By Carlos Pantoja
Battling Bulletin Student Writer
After graduating from the Glen Mills Schools in 1989, former student Lloyd Gardner has served in the United States military and has worked his way into a great career with the Federal Bureau of Prisons.
While at Glen Mills from 1988-89, the Erie native was an all around student. Gardener was in the Four Woods unit, which is now Madison Hall, and earned a Glen Mills diploma.
“My highest level of education is a Glen Mills high school diploma. I take pride in that,” Gardener explained. “I would not be who I am today without Glen Mills. I firmly believe that.”
He was also on the track and field and powerlifting teams and placed sixth in the national meet in Texas in the 198 lbs. weight class.
With a Glen Mills diploma in hand, Gardner moved his life in a positive direction and joined the United States Marine Corps. He served in the first Gulf War and later as a Staff Sergeant in Cuba as a combat engineer. There, he cleared live mine fields before ending his 13 year military career.
“After that, I’m not afraid of anything,” Gardner said.
Looking for a new challenge, Gardner began his career with the Federal Bureau of Prisons in 2003 at the United States Penitentiary Big Sandy located in Inez, Kentucky.
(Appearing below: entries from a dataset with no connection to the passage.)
/-! ## Acknowledgement and replay (R87 to R90) -/

/-- Release the k oldest held flits. -/
def release (s : State) (p k : Nat) : State :=
  if k = 0 then s
  else
    let x := s.ox p
    let gone := (x.held.take k).map (·.seq)
    let s := s.setOx p { x with
      held := x.held.drop k
      msgs := x.msgs.filter fun m => match m.last with
        | some q => !gone.contains q
        | none => true }
    let s := s.put (F.OFL_SEQ_TX_OLDEST p) ((s.get (F.OFL_SEQ_TX_OLDEST p) + k) % 65536)
    showHeld ((s.put (F.OFL_STATUS_REPLAY_COUNT p) 0).put (F.OFL_STATUS_WINDOW_FULL p) 0) p

/-- An ACK or a NAK of q (R87, R90); false when it was a protocol error. -/
def ackIn (s : State) (p kind q : Nat) : State × Bool :=
  let n := (s.ox p).held.length
  let k := (q + 65536 - s.get (F.OFL_SEQ_TX_OLDEST p)) % 65536
  let unsent := decide ((q + 65536 - s.get (F.OFL_SEQ_TX_NEXT p)) % 65536 < 32768)
  if kind = 1 then
    if k < n then (release s p (k + 1), true)
    else if unsent then (protocolError s p, false)
    else (s, true)
  else if kind = 2 then
    if k ≤ n then
      let s := release s p k
      (if (s.ox p).held.isEmpty then s else s.modOx p fun x => { x with replay := some q }, true)
    else if unsent then (protocolError s p, false)
    else (s, true)
  else (s, true)

/-- Retransmit the held flits, in order, with current ACK and credit fields (R87). -/
def resend (s : State) (p : Nat) : State :=
  (s.ox p).held.foldl (fun s f =>
    let (h, s) := nextHdr s p (s.ox p).nakDue
    (sendFlit s p { h with ftype := 1, seq := f.seq, replay := true, cmark := f.cmark, slotStart := f.slotStart }
      f.payload).inc (F.OFL_REPLAY_CNT_REPLAYED p)) s

/-- Has the replay buffer lost a held flit (R394)? -/
def heldLost (s : State) (p : Nat) : Bool := (s.ox p).held.any fun f => injMark s 6 (p / 24) (p * 65536 + f.seq) == 2

/-- A replay of the oldest held flit is counted; past REPLAY_MAX it is not made and Recovery is entered (R88). A flit that the
replay buffer has lost is not replayed: the link goes down. -/
def replayCounted (s : State) (p : Nat) : State :=
  let m := max 1 (s.get (F.OFL_CTRL_REPLAY_MAX p))
  if heldLost s p then oflDown s p .oflDown
  else if s.get (F.OFL_STATUS_REPLAY_COUNT p) < m then
    resend (sendCtls (s.inc (F.OFL_STATUS_REPLAY_COUNT p)) p) p
  else enterRecovery s p false

/-- REPLAY (R87): after a NAK, every held flit from the named number on; the flits before it have been released. -/
def execReplay (p : Fin 96) (s : State) : Host.Outcome State Fault Refusal :=
  .next (
    if oflActive s p && (s.ox p).replay.isSome then
      replayCounted (s.modOx p fun x => { x with replay := none }) p
    else s)

/-- NAK_TIMEOUT (R86): while flit e has not arrived the NAK is sent again with the next flit. -/
def execNakTimeout (p : Fin 96) (s : State) : Host.Outcome State Fault Refusal :=
  .next (if oflActive s p && s.bit (F.OFL_STATUS_NAK_PENDING p) then s.modOx p fun x => { x with nakDue := true } else s)

/-- REPLAY_TIMEOUT (R88). -/
def execReplayTimeout (p : Fin 96) (s : State) : Host.Outcome State Fault Refusal :=
  .next (
    if oflActive s p && !(s.ox p).held.isEmpty then
      replayCounted (s.modOx p fun x => { x with replay := none }) p
    else s)

/-! ## Lane changes (R97 to R103) -/

/-- Is a requested set valid (R97)? -/
def setValid (s : State) (p set : Nat) : Bool :=
  [1, 2, 4, 8, 16].contains (popc set) && minusBits set (goodLanes s p) == 0 && set != s.get (F.OFL_LANES_ACTIVE p)

/-- Does a set bring lanes that are not active now? -/
def isAdd (s : State) (p set : Nat) : Bool := minusBits set (s.get (F.OFL_LANES_ACTIVE p)) != 0

/-- Switch the own transmit to a set with a run (R98). -/
def switchTx (s : State) (p set : Nat) : State :=
  let old := popc (s.get (F.OFL_LANES_ACTIVE p))
  let s := putLanes s p set
  let s := if popc set < old then s.inc (F.OFL_EVENT_CNT_DROPS p)
    else if old < popc set then s.inc (F.OFL_EVENT_CNT_ADDS p) else s
  s.out (.run p set)

/-- Queue a control flit. -/
def queueCtl (s : State) (p : Nat) (c : Ctl) : State := s.modOx p fun x => { x with ctlq := x.ctlq ++ [c] }

/-- Send a LANE_REQ of this end (R98). -/
def request (s : State) (p set cause : Nat) : State :=
  let id := (s.ox p).reqId
  let s := s.modOx p fun x => { x with reqId := (id + 1) % 256, chg := some { mine := true, id := id, set := set, cause := cause } }
  queueCtl (s.put (F.OFL_STATUS_LANE_BUSY p) 1) p (.req id set cause)

/-- A software request that waited is sent, its mask checked now (R102). -/
def laneIdle (s : State) (p : Nat) : State :=
  if (s.ox p).cmdWait then
    let s := s.modOx p fun x => { x with cmdWait := false }
    let m := s.get (F.OFL_LANE_CMD_MASK p)
    if setValid s p m then request s p m 2 else cmdDone s p 2
  else s

/-- The change in progress ends; a software request of this end completes with r. -/
def endChg (s : State) (p r : Nat) : State :=
  let s := match (s.ox p).chg with
    | some c => if c.mine && c.cause == 2 then cmdDone s p r else s
    | none => s
  laneIdle ((s.modOx p fun x => { x with chg := none }).put (F.OFL_STATUS_LANE_BUSY p) 0) p

/-- Withdraw this end's own request (R101). -/
def withdraw (s : State) (p : Nat) : State :=
  match (s.ox p).chg with
  | some c =>
    if c.mine then
      let s := if c.cause == 2 then cmdDone s p 1 else s
      s.modOx p fun x => { x with chg := none, withdrawn := some c.id }
    else s.modOx p fun x => { x with chg := none }
  | none => s

/-- Declare lanes failed (R99, R100): they are marked and recorded; the own transmit moves to the lanes left and the
failure-caused request follows. With no lane left the port enters Recovery instead. -/
def declareLanes (s : State) (p lanes : Nat) : State :=
  let act := s.get (F.OFL_LANES_ACTIVE p)
  let rest := minusBits act lanes
  if rest = 0 then enterRecovery s p true
  else
    let s := (s.put (F.OFL_LANES_FAILED p) (s.get (F.OFL_LANES_FAILED p) ||| lanes)).raise (320 + 8 * p + 2)
    if rest = act then s
    else
      let set := lowest (laneCount (popc rest)) rest
      request (switchTx (withdraw s p) p set) p set 1

/-- LANE_REQ of the partner (R98, R100, R101); low says that this end's own utilisation allows a narrowing (R102). -/
def laneReq (s : State) (p id set cause : Nat) (low : Bool) : State :=
  if !oflActive s p then s
  else
    let accept := fun (s : State) =>
      if cause ≠ 1 ∧ isAdd s p set then
        queueCtl ((s.modOx p fun x => { x with
          chg := some { mine := false, id := id, set := set, cause := cause, accepted := true } }).put
          (F.OFL_STATUS_LANE_BUSY p) 1) p (.acc id)
      else laneIdle (queueCtl (switchTx s p set) p (.acc id)) p
    let answer := fun (s : State) =>
      if cause = 1 then accept s
      else if minusBits set (minusBits 0xFFFF (s.get (F.OFL_LANES_FAILED p))) ≠ 0 then
        queueCtl s p (.rej id (s.get (F.OFL_LANES_FAILED p)) 2)
      else if !setValid s p set then queueCtl s p (.rej id (s.get (F.OFL_LANES_FAILED p)) 3)
      else if cause = 0 ∧ !isAdd s p set ∧ !low then queueCtl s p (.rej id (s.get (F.OFL_LANES_FAILED p)) 1)
      else accept s
    match (s.ox p).chg with
    | none =>
      if (s.ox p).check && cause != 1 then queueCtl s p (.rej id (s.get (F.OFL_LANES_FAILED p)) 1) else answer s
    | some c =>
      if !c.mine then
        if c.id = id ∧ c.set = set then queueCtl s p (.acc id)
        else if cause = 1 then answer (withdraw s p)
        else queueCtl s p (.rej id (s.get (F.OFL_LANES_FAILED p)) 1)
      else if c.cause = cause then
        if s.bit (F.OFL_STATUS_LEADER p) then s else answer ((withdraw s p).put (F.OFL_STATUS_LANE_BUSY p) 0)
      else if c.cause = 1 then s
      else if cause = 1 then answer ((withdraw s p).put (F.OFL_STATUS_LANE_BUSY p) 0)
      else queueCtl s p (.rej id (s.get (F.OFL_LANES_FAILED p)) 1)

def execLaneReq (p : Fin 96) (id : Fin 256) (set : BitVec 16) (cause : Fin 3) (low : Bool) (s : State) :
    Host.Outcome State Fault Refusal := .next (laneReq s p id set.toNat cause low)

/-- LANE_ACC (R98, R101). -/
def laneAcc (s : State) (p id : Nat) : State :=
  if !oflActive s p then s
  else match (s.ox p).chg with
    | some c =>
      if c.mine ∧ c.id = id then
        if c.cause = 1 then endChg s p 0
        else if isAdd s p c.set then s.modOx p fun x => { x with chg := some { c with accepted := true } }
        else endChg (switchTx s p c.set) p 0
      else if (s.ox p).withdrawn = some id then queueCtl s p (.rej id 0 4) else s
    | none => if (s.ox p).withdrawn = some id then queueCtl s p (.rej id 0 4) else s

def execLaneAcc (p : Fin 96) (id : Fin 256) (s : State) : Host.Outcome State Fault Refusal := .next (laneAcc s p id)

/-- LANE_REJ (R98, R101): the request ends and the current set stays; CAUSE 2 names lanes failed at the partner. -/
def laneRej (s : State) (p id set cause : Nat) : State :=
  if !oflActive s p then s
  else match (s.ox p).chg with
    | some c =>
      if c.id = id then
        let s := if cause = 2 then s.modOx p fun x => { x with peerFailed := x.peerFailed ||| set } else s
        endChg s p 1
      else s
    | none => s

def execLaneRej (p : Fin 96) (id : Fin 256) (set : BitVec 16) (cause : Fin 5) (s : State) :
    Host.Outcome State Fault Refusal := .next (laneRej s p id set.toNat cause)

/-- LANE_READY (R98): counts as the acceptance of an add; the own transmit switches once both have been exchanged. -/
def laneReady (s : State) (p id : Nat) : State :=
  if !oflActive s p then s
  else match (s.ox p).chg with
    | some c =>
      if c.id = id ∧ isAdd s p c.set then
        if c.readySent then endChg (switchTx s p c.set) p 0
        else s.modOx p fun x => { x with chg := some { c with accepted := true, readyGot := true } }
      else s
    | none => s

def execLaneReady (p : Fin 96) (id : Fin 256) (s : State) : Host.Outcome State Fault Refusal :=
  .next (laneReady s p id)

/-- ADD_LANE_LOCK (R98): the added lanes are locked and equalised; LANE_READY is sent. -/
def execAddLaneLock (p : Fin 96) (s : State) : Host.Outcome State Fault Refusal :=
  .next (
    if !oflActive s p then s
    else match (s.ox p).chg with
      | some c =>
        if c.accepted ∧ isAdd s p c.set ∧ !c.readySent then
          let s := queueCtl s p (.ready c.id)
          if c.readyGot then endChg (switchTx s p c.set) p 0
          else s.modOx p fun x => { x with chg := some { c with readySent := true } }
        else s
      | none => s)

/-- ADD_LANE_TIMEOUT (R98): added lanes that have not locked are declared failed; LANE_REJ with CAUSE 2 is sent and the
current set stays. -/
def execAddLaneTimeout (p : Fin 96) (lanes : BitVec 16) (s : State) : Host.Outcome State Fault Refusal :=
  .next (
    if !oflActive s p then s
    else match (s.ox p).chg with
      | some c =>
        let bad := minusBits (lanes.toNat &&& c.set) (s.get (F.OFL_LANES_ACTIVE p))
        if c.accepted ∧ !c.readySent ∧ bad ≠ 0 then
          let s := (s.put (F.OFL_LANES_FAILED p) (s.get (F.OFL_LANES_FAILED p) ||| bad)).raise (320 + 8 * p + 2)
          endChg (queueCtl s p (.rej c.id (s.get (F.OFL_LANES_FAILED p)) 2)) p 1
        else s
      | none => s)

/-- ALIGNMENT_RUN (R94): the receiver adopts the set once every lane of it has shown three intact blocks. -/
def execAlignmentRun (p : Fin 96) (set intact : BitVec 16) (s : State) : Host.Outcome State Fault Refusal :=
  .next (
    if oflActive s p && popc set.toNat != 0 && minusBits set.toNat intact.toNat == 0 then
      s.modOx p fun x => { x with rxSet := set.toNat }
    else s)

/-- LANE_REQ_RESEND (R101): an unanswered request is sent again with its ID; after eight sends, Recovery. -/
def execLaneReqResend (p : Fin 96) (s : State) : Host.Outcome State Fault Refusal :=
  .next (
    if !oflActive s p then s
    else match (s.ox p).chg with
      | some c =>
        if c.mine ∧ !c.accepted then
          if c.sends < 8 then
            queueCtl (s.modOx p fun x => { x with chg := some { c with sends := c.sends + 1 } }) p (.req c.id c.set c.cause)
          else enterRecovery s p false
        else s
      | none => s)

/-- OFL_LANE_FAILED (R99): the lanes that the receiver declares failed; every active lane losing lock is Recovery. -/
def execOflLaneFailed (p : Fin 96) (lanes : BitVec 16) (_cause : LaneCause) (s : State) :
    Host.Outcome State Fault Refusal :=
  .next (
    let l := lanes.toNat &&& (s.ox p).link
    if oflActive s p && l != 0 then declareLanes s p l else s)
After working there for five years, Gardner earned a promotion and went to work as a First Lieutenant GS 11 at the Federal Correctional Institution in Elkton, Ohio in 2009. He is now working at the FCI in Loretto, Pennsylvania, where he has worked for the past eight years.
He now makes his home in Hollidaysburg, Pennsylvania with his wife Kim and daughter Genevieve and is grateful for the life lessons he took from Glen Mills.
“Everything I learned at Glen Mills, I implement in every facet of my life,” Gardner, who is also a certified Special Operations Response Team sniper (SORT), explained. SORT is the federal version of a SWAT operation.
Gardner has returned to his alma mater several times and was a guest speaker at Educational Awards Ceremonies in 2001 and 2009 and came back this summer to meet with about 75 students in our Drug and Alcohol program. Coleman Evans and Larry Gold from the Horsham Clinic also met with the Drug and Alcohol class on July 20th.
“When you get out of prison as an adult, your choices become smaller. Make good decisions now so you don’t end up seeing us in a clinic or Lloyd in prison,” Evans said.
Gardner also wants Glen Mills students to make good decisions and mirror what he has done.
“Hopefully, current students can see me as a role model for what they can do,” Gardner said. “There will come a day when you come to a fork in the road and you’ll need to make good decisions. Every day, I see the results of not making the right decisions in life.”
Gardner encouraged students to really think about who they look up to.
“Think about who you idolize,” Gardner said. “Think about your actions and make the right choices because later on in life, those choices will have greater impact. Every day, I see families who are destroyed by the fact that they have to come visit their sons in prison.”
If students need a role model, they don’t have to look any further than to Gardner.